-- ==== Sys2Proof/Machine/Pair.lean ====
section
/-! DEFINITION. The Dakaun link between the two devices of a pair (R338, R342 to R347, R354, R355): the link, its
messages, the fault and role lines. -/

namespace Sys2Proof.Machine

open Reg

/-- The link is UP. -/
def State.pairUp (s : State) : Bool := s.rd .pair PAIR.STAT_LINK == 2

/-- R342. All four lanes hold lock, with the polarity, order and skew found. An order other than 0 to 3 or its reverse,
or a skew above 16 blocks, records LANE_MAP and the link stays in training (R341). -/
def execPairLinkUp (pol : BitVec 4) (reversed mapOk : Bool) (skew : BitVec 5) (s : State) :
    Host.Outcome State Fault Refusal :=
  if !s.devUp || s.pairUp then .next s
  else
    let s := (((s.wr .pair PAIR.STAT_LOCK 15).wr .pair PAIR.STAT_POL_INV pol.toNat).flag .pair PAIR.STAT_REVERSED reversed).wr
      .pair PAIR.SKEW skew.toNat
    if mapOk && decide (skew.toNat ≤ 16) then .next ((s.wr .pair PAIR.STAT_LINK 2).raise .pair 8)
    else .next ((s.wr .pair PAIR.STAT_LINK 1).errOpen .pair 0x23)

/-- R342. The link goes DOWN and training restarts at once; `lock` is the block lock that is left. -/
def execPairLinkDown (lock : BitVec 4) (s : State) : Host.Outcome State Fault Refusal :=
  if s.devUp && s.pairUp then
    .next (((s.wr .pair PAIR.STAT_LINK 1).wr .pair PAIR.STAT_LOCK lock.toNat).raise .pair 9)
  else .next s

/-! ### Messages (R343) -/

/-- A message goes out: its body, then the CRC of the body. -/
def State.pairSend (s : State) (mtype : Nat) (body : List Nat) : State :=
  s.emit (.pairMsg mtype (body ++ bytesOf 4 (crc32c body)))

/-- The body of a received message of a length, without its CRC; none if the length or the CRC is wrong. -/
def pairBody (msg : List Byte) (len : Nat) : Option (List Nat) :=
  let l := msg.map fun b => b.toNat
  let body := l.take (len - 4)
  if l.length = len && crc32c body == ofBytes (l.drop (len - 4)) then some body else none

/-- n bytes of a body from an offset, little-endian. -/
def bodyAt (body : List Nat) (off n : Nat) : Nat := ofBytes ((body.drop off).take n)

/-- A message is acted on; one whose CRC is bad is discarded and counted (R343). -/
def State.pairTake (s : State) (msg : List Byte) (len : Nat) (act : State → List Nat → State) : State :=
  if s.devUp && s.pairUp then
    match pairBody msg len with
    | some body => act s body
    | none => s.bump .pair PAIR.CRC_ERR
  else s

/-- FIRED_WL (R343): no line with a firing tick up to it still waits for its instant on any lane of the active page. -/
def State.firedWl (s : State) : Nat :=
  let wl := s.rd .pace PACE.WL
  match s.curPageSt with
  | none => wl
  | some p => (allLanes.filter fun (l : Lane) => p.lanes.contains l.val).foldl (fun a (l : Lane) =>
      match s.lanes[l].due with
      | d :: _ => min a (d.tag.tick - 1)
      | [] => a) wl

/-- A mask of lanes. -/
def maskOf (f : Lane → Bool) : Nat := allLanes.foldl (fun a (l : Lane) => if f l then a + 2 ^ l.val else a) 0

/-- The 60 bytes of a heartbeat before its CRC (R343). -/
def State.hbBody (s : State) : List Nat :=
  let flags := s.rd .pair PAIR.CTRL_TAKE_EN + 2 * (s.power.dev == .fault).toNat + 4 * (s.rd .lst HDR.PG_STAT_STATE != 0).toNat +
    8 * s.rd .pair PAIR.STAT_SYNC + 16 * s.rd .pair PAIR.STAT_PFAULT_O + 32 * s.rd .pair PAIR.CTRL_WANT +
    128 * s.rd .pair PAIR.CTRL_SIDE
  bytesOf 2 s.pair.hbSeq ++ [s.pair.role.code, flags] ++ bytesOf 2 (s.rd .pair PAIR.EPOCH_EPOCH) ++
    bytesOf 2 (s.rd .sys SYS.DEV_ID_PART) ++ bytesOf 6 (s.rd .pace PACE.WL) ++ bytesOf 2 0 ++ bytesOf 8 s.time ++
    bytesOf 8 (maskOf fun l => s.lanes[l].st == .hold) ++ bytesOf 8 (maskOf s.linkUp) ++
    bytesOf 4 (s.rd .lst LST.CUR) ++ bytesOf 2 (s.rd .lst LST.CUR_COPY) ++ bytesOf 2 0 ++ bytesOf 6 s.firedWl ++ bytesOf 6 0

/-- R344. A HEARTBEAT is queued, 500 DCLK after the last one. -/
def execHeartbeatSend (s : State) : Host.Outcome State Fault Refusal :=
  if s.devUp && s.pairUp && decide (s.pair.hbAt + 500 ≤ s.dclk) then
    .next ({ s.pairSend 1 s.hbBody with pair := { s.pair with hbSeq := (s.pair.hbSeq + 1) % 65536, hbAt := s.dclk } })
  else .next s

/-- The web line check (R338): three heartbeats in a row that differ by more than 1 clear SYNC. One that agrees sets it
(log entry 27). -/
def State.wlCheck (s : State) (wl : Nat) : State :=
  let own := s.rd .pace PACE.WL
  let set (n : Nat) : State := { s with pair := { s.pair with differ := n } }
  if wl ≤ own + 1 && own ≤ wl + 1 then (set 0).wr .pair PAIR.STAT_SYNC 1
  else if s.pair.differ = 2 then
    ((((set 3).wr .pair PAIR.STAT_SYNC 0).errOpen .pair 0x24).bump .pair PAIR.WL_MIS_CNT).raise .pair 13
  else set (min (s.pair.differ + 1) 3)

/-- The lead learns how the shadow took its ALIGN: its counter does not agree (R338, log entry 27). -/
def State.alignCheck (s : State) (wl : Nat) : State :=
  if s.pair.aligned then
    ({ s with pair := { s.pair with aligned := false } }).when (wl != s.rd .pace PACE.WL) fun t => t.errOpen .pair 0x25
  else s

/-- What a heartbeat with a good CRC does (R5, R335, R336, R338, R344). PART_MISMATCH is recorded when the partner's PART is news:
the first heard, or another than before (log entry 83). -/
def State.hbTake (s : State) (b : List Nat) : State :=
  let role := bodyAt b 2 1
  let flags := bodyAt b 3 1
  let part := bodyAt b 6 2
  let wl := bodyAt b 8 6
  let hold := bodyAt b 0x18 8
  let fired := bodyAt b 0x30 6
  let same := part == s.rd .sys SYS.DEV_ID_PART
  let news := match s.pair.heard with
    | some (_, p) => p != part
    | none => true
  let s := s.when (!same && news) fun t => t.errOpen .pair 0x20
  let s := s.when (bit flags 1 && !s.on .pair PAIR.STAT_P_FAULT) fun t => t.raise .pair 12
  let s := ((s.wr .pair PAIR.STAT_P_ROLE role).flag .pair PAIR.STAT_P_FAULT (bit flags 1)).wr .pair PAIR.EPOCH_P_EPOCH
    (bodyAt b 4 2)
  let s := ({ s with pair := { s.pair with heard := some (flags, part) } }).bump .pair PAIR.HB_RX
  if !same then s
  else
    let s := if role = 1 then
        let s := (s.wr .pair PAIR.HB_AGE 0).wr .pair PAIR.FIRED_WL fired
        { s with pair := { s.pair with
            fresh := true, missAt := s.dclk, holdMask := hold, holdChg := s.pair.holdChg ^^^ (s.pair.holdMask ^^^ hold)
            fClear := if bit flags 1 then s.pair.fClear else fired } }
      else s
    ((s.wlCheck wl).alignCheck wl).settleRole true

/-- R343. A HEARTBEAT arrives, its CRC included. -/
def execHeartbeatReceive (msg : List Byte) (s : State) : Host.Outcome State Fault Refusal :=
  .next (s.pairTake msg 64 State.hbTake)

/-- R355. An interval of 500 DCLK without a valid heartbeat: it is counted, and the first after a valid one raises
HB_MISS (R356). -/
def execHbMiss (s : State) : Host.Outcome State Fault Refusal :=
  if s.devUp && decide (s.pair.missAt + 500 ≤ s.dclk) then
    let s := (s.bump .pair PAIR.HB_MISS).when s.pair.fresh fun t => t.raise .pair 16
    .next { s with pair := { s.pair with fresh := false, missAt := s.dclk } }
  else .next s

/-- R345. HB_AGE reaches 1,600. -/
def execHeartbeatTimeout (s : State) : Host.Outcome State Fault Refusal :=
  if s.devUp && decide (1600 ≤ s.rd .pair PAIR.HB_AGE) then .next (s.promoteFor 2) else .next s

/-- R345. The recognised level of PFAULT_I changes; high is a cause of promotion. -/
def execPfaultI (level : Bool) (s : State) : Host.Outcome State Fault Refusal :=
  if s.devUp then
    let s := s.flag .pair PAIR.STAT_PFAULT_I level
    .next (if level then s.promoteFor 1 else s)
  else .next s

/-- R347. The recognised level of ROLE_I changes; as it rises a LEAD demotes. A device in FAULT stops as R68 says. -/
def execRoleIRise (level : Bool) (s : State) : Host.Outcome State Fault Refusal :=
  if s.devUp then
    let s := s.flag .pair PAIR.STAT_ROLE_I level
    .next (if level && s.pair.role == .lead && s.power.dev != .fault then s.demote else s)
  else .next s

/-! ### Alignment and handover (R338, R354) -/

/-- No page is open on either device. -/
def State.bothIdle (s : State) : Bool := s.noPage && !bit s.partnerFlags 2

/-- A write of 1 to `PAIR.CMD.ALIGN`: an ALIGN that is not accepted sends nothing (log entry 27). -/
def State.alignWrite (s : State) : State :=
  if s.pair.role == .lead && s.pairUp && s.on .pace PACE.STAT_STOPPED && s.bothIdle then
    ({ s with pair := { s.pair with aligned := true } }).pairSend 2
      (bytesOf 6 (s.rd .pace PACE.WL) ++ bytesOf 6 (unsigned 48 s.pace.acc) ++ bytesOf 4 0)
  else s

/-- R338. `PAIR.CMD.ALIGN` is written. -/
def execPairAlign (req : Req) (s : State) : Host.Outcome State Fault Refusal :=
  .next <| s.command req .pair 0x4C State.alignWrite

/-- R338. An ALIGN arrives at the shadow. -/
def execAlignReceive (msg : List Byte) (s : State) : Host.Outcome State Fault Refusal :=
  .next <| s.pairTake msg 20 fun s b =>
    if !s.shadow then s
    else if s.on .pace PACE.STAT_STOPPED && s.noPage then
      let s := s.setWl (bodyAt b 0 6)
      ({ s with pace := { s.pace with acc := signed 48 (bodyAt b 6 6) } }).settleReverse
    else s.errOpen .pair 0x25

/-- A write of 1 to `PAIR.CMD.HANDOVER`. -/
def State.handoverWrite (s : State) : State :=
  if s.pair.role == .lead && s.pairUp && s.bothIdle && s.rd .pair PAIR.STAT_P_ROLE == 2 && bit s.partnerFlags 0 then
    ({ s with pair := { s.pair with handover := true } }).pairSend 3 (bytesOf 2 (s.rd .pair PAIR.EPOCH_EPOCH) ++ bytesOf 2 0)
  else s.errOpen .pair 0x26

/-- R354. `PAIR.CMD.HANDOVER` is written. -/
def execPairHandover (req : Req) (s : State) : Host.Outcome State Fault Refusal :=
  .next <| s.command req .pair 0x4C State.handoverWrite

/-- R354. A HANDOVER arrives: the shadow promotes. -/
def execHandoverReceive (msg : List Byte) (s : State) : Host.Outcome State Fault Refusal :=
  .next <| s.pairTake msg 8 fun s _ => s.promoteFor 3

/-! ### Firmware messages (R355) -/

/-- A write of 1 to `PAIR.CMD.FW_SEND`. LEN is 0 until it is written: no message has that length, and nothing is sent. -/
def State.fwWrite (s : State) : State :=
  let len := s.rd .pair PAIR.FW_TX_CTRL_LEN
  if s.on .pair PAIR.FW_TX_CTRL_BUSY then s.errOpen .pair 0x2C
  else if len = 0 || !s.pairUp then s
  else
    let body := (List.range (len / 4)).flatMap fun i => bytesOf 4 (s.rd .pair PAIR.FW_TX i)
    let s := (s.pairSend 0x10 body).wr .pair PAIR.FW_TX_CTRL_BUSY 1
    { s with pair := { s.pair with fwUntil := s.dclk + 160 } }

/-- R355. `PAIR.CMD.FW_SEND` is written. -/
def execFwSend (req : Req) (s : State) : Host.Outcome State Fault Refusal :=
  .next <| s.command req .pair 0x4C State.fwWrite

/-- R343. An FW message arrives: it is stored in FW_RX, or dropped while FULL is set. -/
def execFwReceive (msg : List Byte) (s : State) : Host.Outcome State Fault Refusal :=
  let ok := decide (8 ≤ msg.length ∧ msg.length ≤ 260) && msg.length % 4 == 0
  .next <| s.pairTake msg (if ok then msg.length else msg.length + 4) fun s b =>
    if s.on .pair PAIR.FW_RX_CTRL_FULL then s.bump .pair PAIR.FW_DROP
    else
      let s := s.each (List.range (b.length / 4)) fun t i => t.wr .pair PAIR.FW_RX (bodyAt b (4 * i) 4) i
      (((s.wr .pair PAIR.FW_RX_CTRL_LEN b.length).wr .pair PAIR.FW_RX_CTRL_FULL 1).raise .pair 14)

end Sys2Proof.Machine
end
--- --- ---
[Exercise goal]
Scan the lines above for "def State.alignWrite (s" and for "if !s.shadow then s". Repeat exactly the line holding each of them and every line in between.

[Finished exercise]
def State.alignWrite (s : State) : State :=
  if s.pair.role == .lead && s.pairUp && s.on .pace PACE.STAT_STOPPED && s.bothIdle then
    ({ s with pair := { s.pair with aligned := true } }).pairSend 2
      (bytesOf 6 (s.rd .pace PACE.WL) ++ bytesOf 6 (unsigned 48 s.pace.acc) ++ bytesOf 4 0)
  else s

/-- R338. `PAIR.CMD.ALIGN` is written. -/
def execPairAlign (req : Req) (s : State) : Host.Outcome State Fault Refusal :=
  .next <| s.command req .pair 0x4C State.alignWrite

/-- R338. An ALIGN arrives at the shadow. -/
def execAlignReceive (msg : List Byte) (s : State) : Host.Outcome State Fault Refusal :=
  .next <| s.pairTake msg 20 fun s b =>
    if !s.shadow then s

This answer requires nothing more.